*Exercise*
State how many lines in the listing include the word "Host", and give no other text.

*Stored data*
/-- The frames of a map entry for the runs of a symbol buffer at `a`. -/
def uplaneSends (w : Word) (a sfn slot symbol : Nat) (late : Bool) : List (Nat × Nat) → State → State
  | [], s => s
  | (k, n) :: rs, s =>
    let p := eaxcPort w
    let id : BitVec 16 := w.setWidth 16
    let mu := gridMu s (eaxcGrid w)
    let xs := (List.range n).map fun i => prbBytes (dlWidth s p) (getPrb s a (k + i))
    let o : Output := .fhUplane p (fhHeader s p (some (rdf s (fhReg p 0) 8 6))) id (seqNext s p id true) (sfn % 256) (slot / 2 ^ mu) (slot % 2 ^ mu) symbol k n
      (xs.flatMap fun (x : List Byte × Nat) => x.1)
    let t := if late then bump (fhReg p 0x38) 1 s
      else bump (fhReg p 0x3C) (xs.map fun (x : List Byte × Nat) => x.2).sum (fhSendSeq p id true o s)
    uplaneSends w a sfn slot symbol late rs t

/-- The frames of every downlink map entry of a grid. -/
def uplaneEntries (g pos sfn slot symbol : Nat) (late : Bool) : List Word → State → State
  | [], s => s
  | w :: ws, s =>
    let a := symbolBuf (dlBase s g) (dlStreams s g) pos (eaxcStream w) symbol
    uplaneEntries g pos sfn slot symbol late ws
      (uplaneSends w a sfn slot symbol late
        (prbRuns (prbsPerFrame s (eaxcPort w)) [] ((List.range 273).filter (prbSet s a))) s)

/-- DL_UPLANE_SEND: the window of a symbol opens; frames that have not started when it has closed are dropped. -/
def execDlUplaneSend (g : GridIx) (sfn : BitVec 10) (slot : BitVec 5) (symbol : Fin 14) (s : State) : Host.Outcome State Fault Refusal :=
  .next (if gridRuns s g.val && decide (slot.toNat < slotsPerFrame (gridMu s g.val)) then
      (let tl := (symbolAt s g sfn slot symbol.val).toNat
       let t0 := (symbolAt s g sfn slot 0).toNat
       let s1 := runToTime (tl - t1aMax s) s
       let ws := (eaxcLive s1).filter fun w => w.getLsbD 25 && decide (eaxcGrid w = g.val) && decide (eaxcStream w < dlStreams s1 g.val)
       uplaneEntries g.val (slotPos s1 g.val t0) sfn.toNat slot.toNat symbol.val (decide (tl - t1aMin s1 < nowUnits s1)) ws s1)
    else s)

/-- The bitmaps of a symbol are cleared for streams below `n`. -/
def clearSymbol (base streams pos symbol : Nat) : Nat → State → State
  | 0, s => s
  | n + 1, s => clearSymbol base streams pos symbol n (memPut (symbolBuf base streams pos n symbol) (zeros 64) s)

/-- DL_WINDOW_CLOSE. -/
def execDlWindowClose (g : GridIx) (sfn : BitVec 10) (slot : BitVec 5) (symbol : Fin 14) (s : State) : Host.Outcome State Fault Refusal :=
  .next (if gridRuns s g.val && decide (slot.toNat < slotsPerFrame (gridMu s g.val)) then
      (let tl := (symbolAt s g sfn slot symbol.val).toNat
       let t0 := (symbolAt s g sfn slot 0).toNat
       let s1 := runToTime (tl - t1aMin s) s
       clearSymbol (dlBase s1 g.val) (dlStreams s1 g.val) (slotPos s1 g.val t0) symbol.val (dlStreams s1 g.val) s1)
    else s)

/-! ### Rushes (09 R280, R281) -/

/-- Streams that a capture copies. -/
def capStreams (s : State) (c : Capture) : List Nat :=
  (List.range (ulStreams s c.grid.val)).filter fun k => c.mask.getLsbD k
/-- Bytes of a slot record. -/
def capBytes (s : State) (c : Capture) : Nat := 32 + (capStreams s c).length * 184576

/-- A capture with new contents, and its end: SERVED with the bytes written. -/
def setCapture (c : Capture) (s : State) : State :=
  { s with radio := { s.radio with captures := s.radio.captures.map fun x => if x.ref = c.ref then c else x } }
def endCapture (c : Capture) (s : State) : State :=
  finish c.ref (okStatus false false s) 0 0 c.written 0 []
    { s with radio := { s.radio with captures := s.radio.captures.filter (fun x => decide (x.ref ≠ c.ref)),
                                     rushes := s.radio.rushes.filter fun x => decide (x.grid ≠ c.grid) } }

==

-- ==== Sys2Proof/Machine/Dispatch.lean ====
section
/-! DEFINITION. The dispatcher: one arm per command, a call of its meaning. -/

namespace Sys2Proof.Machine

---

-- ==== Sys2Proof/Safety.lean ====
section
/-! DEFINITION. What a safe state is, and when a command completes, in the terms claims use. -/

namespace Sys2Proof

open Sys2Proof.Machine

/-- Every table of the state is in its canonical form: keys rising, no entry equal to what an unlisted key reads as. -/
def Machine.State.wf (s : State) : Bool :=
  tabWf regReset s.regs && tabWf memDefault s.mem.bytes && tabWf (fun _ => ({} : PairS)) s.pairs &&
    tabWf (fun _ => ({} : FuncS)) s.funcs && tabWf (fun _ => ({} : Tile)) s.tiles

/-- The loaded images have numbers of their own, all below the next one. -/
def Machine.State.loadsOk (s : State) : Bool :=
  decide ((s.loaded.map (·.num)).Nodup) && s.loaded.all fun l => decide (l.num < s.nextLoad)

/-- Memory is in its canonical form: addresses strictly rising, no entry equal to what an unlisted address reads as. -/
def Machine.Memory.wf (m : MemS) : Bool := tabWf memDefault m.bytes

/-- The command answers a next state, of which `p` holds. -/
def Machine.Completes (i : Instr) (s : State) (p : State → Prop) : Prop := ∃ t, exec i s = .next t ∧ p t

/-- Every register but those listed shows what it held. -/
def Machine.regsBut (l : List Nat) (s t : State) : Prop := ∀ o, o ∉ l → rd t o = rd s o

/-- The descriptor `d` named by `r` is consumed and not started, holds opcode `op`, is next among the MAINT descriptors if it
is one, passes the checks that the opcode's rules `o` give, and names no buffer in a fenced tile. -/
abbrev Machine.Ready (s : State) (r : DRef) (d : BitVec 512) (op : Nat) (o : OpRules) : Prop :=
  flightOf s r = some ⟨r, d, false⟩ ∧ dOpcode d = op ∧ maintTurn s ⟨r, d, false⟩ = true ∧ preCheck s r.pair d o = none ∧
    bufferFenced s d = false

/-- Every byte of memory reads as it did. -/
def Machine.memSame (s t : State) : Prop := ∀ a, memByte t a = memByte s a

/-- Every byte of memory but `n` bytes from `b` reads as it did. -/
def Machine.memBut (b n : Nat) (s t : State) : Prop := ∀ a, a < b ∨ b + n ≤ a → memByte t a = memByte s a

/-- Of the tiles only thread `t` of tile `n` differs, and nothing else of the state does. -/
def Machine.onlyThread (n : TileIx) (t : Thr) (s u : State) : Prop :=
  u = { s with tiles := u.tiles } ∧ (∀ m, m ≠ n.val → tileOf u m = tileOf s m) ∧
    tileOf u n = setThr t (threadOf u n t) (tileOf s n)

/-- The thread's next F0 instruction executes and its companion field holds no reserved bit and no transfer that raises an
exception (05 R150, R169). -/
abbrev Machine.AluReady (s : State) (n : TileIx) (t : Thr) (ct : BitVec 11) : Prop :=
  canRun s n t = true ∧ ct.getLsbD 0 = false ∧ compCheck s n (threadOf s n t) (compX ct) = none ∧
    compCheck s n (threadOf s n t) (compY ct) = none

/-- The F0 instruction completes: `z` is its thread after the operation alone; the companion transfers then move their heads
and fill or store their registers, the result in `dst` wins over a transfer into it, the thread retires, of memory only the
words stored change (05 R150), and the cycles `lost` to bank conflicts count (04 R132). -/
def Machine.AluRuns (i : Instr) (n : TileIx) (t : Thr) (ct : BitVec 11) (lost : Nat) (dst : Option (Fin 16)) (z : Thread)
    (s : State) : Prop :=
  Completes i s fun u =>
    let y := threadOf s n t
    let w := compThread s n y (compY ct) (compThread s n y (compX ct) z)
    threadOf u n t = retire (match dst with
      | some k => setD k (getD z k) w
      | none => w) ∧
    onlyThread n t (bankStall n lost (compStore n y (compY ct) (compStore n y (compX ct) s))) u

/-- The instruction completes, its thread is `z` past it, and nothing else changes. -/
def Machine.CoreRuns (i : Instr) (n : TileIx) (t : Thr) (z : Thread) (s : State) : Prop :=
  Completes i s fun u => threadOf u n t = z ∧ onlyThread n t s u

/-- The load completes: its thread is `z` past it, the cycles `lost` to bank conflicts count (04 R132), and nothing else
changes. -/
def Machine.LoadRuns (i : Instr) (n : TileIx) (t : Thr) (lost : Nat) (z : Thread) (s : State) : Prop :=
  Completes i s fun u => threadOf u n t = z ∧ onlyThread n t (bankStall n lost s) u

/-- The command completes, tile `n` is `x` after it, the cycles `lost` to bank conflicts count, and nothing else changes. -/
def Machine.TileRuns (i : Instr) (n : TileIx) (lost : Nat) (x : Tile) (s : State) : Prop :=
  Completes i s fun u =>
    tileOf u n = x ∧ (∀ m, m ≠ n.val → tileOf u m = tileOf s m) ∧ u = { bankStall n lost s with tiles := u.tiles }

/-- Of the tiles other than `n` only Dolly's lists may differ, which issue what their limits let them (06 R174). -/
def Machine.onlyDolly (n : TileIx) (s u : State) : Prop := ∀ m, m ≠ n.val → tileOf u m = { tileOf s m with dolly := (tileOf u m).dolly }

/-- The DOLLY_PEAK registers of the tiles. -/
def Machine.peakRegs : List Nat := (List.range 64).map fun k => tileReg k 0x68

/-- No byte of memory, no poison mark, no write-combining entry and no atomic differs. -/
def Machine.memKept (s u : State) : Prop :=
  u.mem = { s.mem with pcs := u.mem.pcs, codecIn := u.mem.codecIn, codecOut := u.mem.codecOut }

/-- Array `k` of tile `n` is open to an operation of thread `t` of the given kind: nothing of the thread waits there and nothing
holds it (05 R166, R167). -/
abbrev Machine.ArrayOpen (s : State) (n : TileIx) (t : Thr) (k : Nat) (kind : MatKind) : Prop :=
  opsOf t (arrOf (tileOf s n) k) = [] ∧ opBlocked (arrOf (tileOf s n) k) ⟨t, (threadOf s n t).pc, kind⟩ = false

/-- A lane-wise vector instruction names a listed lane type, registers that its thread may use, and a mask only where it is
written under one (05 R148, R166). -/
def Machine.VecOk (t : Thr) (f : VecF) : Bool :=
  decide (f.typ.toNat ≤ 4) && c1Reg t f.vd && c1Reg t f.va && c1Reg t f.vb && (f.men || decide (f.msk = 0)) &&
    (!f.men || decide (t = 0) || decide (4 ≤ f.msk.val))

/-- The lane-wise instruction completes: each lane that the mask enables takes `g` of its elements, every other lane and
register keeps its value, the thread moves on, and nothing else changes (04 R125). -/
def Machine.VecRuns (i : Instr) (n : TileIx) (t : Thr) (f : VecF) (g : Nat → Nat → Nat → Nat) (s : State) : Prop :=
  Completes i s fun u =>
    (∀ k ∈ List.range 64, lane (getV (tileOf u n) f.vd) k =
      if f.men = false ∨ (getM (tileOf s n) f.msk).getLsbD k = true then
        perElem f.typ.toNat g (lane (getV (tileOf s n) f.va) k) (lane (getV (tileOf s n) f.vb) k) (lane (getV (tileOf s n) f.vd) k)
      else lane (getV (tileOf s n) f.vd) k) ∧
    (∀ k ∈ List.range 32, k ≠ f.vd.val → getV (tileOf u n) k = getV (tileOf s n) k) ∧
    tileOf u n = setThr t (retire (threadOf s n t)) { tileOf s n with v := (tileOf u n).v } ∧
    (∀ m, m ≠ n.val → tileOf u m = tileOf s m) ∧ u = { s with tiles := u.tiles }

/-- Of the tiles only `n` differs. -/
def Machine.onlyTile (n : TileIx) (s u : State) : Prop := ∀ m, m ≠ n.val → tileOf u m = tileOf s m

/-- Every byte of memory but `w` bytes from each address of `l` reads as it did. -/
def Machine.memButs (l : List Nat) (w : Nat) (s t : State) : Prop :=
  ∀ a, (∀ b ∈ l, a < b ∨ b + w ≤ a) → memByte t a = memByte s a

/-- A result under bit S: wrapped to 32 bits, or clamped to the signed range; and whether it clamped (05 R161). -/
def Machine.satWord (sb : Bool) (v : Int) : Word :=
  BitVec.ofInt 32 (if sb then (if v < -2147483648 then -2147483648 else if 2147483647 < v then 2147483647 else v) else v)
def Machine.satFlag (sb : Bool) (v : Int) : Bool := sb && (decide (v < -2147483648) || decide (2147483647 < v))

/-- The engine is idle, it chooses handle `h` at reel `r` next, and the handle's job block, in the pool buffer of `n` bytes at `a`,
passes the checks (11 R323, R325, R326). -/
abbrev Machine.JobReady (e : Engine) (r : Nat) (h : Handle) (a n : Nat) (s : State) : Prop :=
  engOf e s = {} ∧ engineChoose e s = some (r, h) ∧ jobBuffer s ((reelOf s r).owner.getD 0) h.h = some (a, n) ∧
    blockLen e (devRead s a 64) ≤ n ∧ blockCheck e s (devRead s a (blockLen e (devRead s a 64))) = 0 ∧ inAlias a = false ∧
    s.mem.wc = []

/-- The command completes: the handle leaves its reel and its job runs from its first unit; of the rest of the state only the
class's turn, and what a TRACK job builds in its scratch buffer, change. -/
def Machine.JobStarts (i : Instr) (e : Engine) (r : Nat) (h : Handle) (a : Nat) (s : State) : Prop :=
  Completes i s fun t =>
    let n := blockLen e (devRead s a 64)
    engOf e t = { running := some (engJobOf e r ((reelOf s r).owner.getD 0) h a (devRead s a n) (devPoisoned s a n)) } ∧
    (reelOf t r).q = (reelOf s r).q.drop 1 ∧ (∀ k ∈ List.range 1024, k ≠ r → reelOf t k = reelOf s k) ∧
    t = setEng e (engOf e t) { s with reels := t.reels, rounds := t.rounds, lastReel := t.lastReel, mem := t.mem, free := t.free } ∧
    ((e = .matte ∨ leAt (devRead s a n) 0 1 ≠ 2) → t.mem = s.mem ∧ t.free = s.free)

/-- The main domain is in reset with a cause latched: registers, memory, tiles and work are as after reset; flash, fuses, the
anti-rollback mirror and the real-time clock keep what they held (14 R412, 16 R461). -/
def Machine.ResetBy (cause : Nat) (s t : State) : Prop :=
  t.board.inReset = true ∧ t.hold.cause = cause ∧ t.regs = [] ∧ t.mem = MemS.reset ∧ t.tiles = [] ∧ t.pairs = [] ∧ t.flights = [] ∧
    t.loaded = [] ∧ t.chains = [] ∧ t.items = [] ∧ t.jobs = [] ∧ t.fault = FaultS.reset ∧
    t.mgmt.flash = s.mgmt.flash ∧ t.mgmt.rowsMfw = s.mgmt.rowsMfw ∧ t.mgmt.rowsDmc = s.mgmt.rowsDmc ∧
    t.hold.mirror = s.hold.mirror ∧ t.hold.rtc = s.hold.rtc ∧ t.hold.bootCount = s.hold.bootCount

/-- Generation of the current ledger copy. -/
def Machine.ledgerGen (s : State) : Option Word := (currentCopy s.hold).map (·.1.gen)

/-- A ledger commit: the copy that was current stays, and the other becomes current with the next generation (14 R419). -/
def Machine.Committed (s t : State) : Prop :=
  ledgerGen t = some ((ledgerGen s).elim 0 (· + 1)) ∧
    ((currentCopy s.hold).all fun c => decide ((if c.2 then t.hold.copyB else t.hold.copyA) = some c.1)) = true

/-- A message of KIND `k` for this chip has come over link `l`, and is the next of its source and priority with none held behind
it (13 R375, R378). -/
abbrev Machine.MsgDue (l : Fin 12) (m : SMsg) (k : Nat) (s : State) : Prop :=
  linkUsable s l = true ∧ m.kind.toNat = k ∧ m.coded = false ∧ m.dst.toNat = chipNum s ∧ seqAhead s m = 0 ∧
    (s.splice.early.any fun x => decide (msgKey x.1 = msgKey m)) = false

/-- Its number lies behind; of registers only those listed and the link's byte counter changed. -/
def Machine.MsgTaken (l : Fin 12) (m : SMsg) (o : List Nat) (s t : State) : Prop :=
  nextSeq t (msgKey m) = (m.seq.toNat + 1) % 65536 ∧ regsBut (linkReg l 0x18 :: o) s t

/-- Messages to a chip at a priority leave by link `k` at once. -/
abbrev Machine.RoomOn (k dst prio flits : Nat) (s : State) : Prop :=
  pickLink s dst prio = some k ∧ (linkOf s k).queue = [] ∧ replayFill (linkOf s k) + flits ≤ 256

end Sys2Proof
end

*Response area*
2